No, it does not necessarily mean it is chlamydia because there are a lot of things that can cause pink eye. Pink eye is nothing more than infectious conjunctivitis, and can be caused by irritation (dust, grass seed in eye, weed seed, etc) as well as viral and/or bacterial contamination. If you are concerned about chlamydia, call your vet and have your girls tested to rule it out and give you some peace of mind. In the meantime, a solution of 10 cc's gentamycin, 10 cc's dexamethasone, and 10 cc's of distilled water mixed up in a well washed out small spray bottle (I like the travel sized hair spray bottles) will usually knock out pink-eye in one day. Warning: *Do not use if the eye is ulcerated.*


----------



## happybleats (Sep 12, 2010)

You can also use Pen, Tylan 200 or LA 200 as an eye drop...unless its ulcerated (red raised bump area) then you need a triple antibiotic cream, neospordin or generic brand works. well...keep the face and eye area clean and dry as possible...this needs to run its course...LA 200 is the treatment for Chlamydia...the probelm is that it can interfere with bone & teeth formation of the growing fetus. I would only go that route if they test positive..Like goatcrazy said, pink eye is not always Chlamydia....contact a vet and have one of them tested...and go from there...
Best wishes


----------



## proudpk89 (Dec 4, 2013)

I gave the vet a call first thing this morning and he told me that he dosent know much about goats and that pretty much he wouldn't do it becuase he was to backed up from horse and cow calls. (he's the only vet around) I called another vet about 30 miles away and the cost of him driving here would be crazy expensive. So that being said I am back to square one. The two that were blind are doing a lot better and can almost see again, they never got to the point they ulcerated thank goodness. But now that I can't find out for sure if this is the chlamydia strain, would it be to risky to treat the two that are 4 months along for it anyway? what about the others? And if not, what dosage of LA-200 should I use and for how many days? thanks


----------



## happybleats (Sep 12, 2010)

here is an article on what it is and how to treat....treating is your call, since we are not there to see whats going on...you need to go on your gut, I have not dealt with this but from the article, treatment is time specific...I would choose Biomycin, which is the same medication as LA 200 but with out the sting of LA 200, which hurts like the dickens!!

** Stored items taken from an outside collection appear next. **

-- ==== Sys2Proof/Machine/Lending.lean ====
section
/-! DEFINITION. Published windows (R273 to R276). -/

namespace Sys2Proof.Machine

def winGet (s : State) (w sub : Nat) : Nat := dGet s (dk (0x2740 + w) sub)
def winSet (s : State) (w sub v : Nat) : State := dSet s (dk (0x2740 + w) sub) v

/-- The word of a lend command. -/
def lendWord (op window part notice size : Nat) : Nat :=
  op * 2 ^ 60 + window * 2 ^ 54 + part * 2 ^ 50 + notice * 2 ^ 34 + size

/-- Write lend_result, then answer (R273). -/
def lendResult (s : State) (code : Nat) : State × Option Nat := (dSet s (dk 0x2710 2) code, some stOk)

/-- Freed pages in a range that are still to be zeroed are zeroed with it. -/
def zeroWaiting (s : State) (off n : Nat) : State :=
  let hit (u : Nat × Nat) : Bool := !rangeFree [(gaOffset u.1, u.2)] off n
  let s' := (s.mem.unzeroed.filter hit).foldl (fun s u => zeroRange s u.1 u.2) s
  { s' with mem := { s'.mem with unzeroed := s'.mem.unzeroed.filter (fun u => !hit u) } }

/-- The window's borrowers. -/
def setBorrowers (s : State) (w : Nat) (l : List Nat) : State :=
  { s with fab := { s.fab with borrowers := s.fab.borrowers.filter (fun b => b.1 != w) ++
      (if l.isEmpty then [] else [(w, l)]) } }

/-- Bytes of a window of `size` 2 MiB pages. -/
def windowBytes (size : Nat) : Nat := size * 2 ^ 21

/-- The highest free place for a window. -/
def publishPlace (s : State) (size : Nat) : Option Nat := highestFree (region0Taken s) (region0Size s) (windowBytes size)

/-- The lend_result of a PUBLISH (R273). -/
def publishCode (s : State) (w part notice size : Nat) : Nat :=
  if notice ≠ 0 ∨ size = 0 then 4
  else if winGet s w 1 ≠ 0 then 1
  else if !quotaAllows s part 2 (windowBytes size) then 2
  else if (publishPlace s size).isNone then 3
  else 0

/-- A window published at an offset of region 0: zeroed, ACTIVE, lent by the partition, without borrowers (R273). -/
def publishAt (s : State) (w part size off : Nat) : State :=
  let a := gaMake (nodeId s) 0 off
  let s := zeroRange (zeroWaiting s off (windowBytes size)) a (windowBytes size)
  let s := winSet (winSet (winSet (winSet s w 2 a) w 3 (windowBytes size)) w 4 part) w 6 0
  setBorrowers (winSet s w 1 1) w []

/-- PUBLISH (R273). -/
def publishOp (w part notice size : Nat) (s : State) : State × Option Nat :=
  let code := publishCode s w part notice size
  lendResult (if code = 0 then publishAt s w part size ((publishPlace s size).getD 0) else s) code

/-- PUBLISH: a write of 0x2710:01. -/
def execPublish (rq : Req) (window : BitVec 6) (part : PartId) (notice : BitVec 16) (size : BitVec 34) (s : State) :
    Host.Outcome State Fault Refusal :=
  .next (handleWrite s rq 0x2710 1 (leBytes 8 (lendWord 1 window.toNat part.toNat notice.toNat size.toNat))
    (publishOp window.toNat part.toNat notice.toNat size.toNat))

/-- LEND_NOTICE to every borrower (R275). -/
def tellBorrowers (s : State) (w ticks : Nat) : State :=
  asks none s ((borrowersOf s w).map (fun n => Ask.plain kMessage n (winGet s w 2) ticks []))

/-- The notice of a window ends (R275). -/
def endNotice (s : State) (w : Nat) : State :=
  winSet { s with fab := { s.fab with noticeEnd := s.fab.noticeEnd.filter (fun x => x.1 != w) } } w 1 3

/-- REVOKE (R275). -/
def revokeOp (w part notice size : Nat) (s : State) : State × Option Nat :=
  if part ≠ 0 ∨ size ≠ 0 then lendResult s 4
  else if winGet s w 1 ≠ 1 then lendResult s 1
  else
    let ticks := notice * 25000
    let s := tellBorrowers s w ticks
    if notice = 0 then lendResult (endNotice s w) 0
    else
      let s := winSet s w 1 2
      lendResult { s with fab := { s.fab with noticeEnd := s.fab.noticeEnd.filter (fun x => x.1 != w) ++
        [(w, BitVec.ofNat 64 (now s + ticks))] } } 0

/-- REVOKE: a write of 0x2710:01. -/
def execRevoke (rq : Req) (window : BitVec 6) (part : PartId) (notice : BitVec 16) (size : BitVec 34) (s : State) :
    Host.Outcome State Fault Refusal :=
  .next (handleWrite s rq 0x2710 1 (leBytes 8 (lendWord 2 window.toNat part.toNat notice.toNat size.toNat))
    (revokeOp window.toNat part.toNat notice.toNat size.toNat))

/-- lend_cmd as a word: other values of OP are refused. -/
def lendOp (word : Nat) (s : State) : State × Option Nat :=
  match bits word 63 60 with
  | 1 => publishOp (bits word 59 54) (bits word 53 50) (bits word 49 34) (bits word 33 0) s
  | 2 => revokeOp (bits word 59 54) (bits word 53 50) (bits word 49 34) (bits word 33 0) s
  | _ => (s, some stRefused)

/-- Ticks of notice left. -/
def noticeLeft (s : State) (w : Nat) : Nat :=
  ((s.fab.noticeEnd.find? (fun x => x.1 == w)).map (fun x => x.2.toNat - now s)).getD 0

/-- NOTICE_EXPIRY. -/
def execNoticeExpiry (window : BitVec 6) (s : State) : Host.Outcome State Fault Refusal :=
  .next (if live s && winGet s window.toNat 1 == 2 && noticeLeft s window.toNat == 0 then endNotice s window.toNat else s)

/-- A window without content (log entry 16). -/
def freeWindow (s : State) (w : Nat) : State :=
  setBorrowers (winSet (winSet (winSet (winSet (winSet s w 1 0) w 2 0) w 3 0) w 4 0) w 6 0) w []

/-- WINDOW_FREED: a revoked window's range is zeroed and returned with its quota. -/
def execWindowFreed (window : BitVec 6) (s : State) : Host.Outcome State Fault Refusal :=
  .next (if live s && winGet s window.toNat 1 == 3 then
    freeWindow (zeroRange s (winGet s window.toNat 2) (winGet s window.toNat 3)) window.toNat else s)

end Sys2Proof.Machine
end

http://www.tennesseemeatgoats.com/articles2/chlamydia.html


----------



## Jessica84 (Oct 27, 2011)

If they were mine I would treat. Nothing is sadder or more frustrating as being almost so close to having kids and they abort. There is a thread going on here about someone who had one of her does tested and came back pos. Maybe ask them how it was tested and where it was sent....if its blood and you know how to drae blood you can do it your self and send it off.


----------



## MsScamp (Feb 1, 2010)

Here is another thread that discusses chlamydia also. There are 2 more articles in it. Good luck!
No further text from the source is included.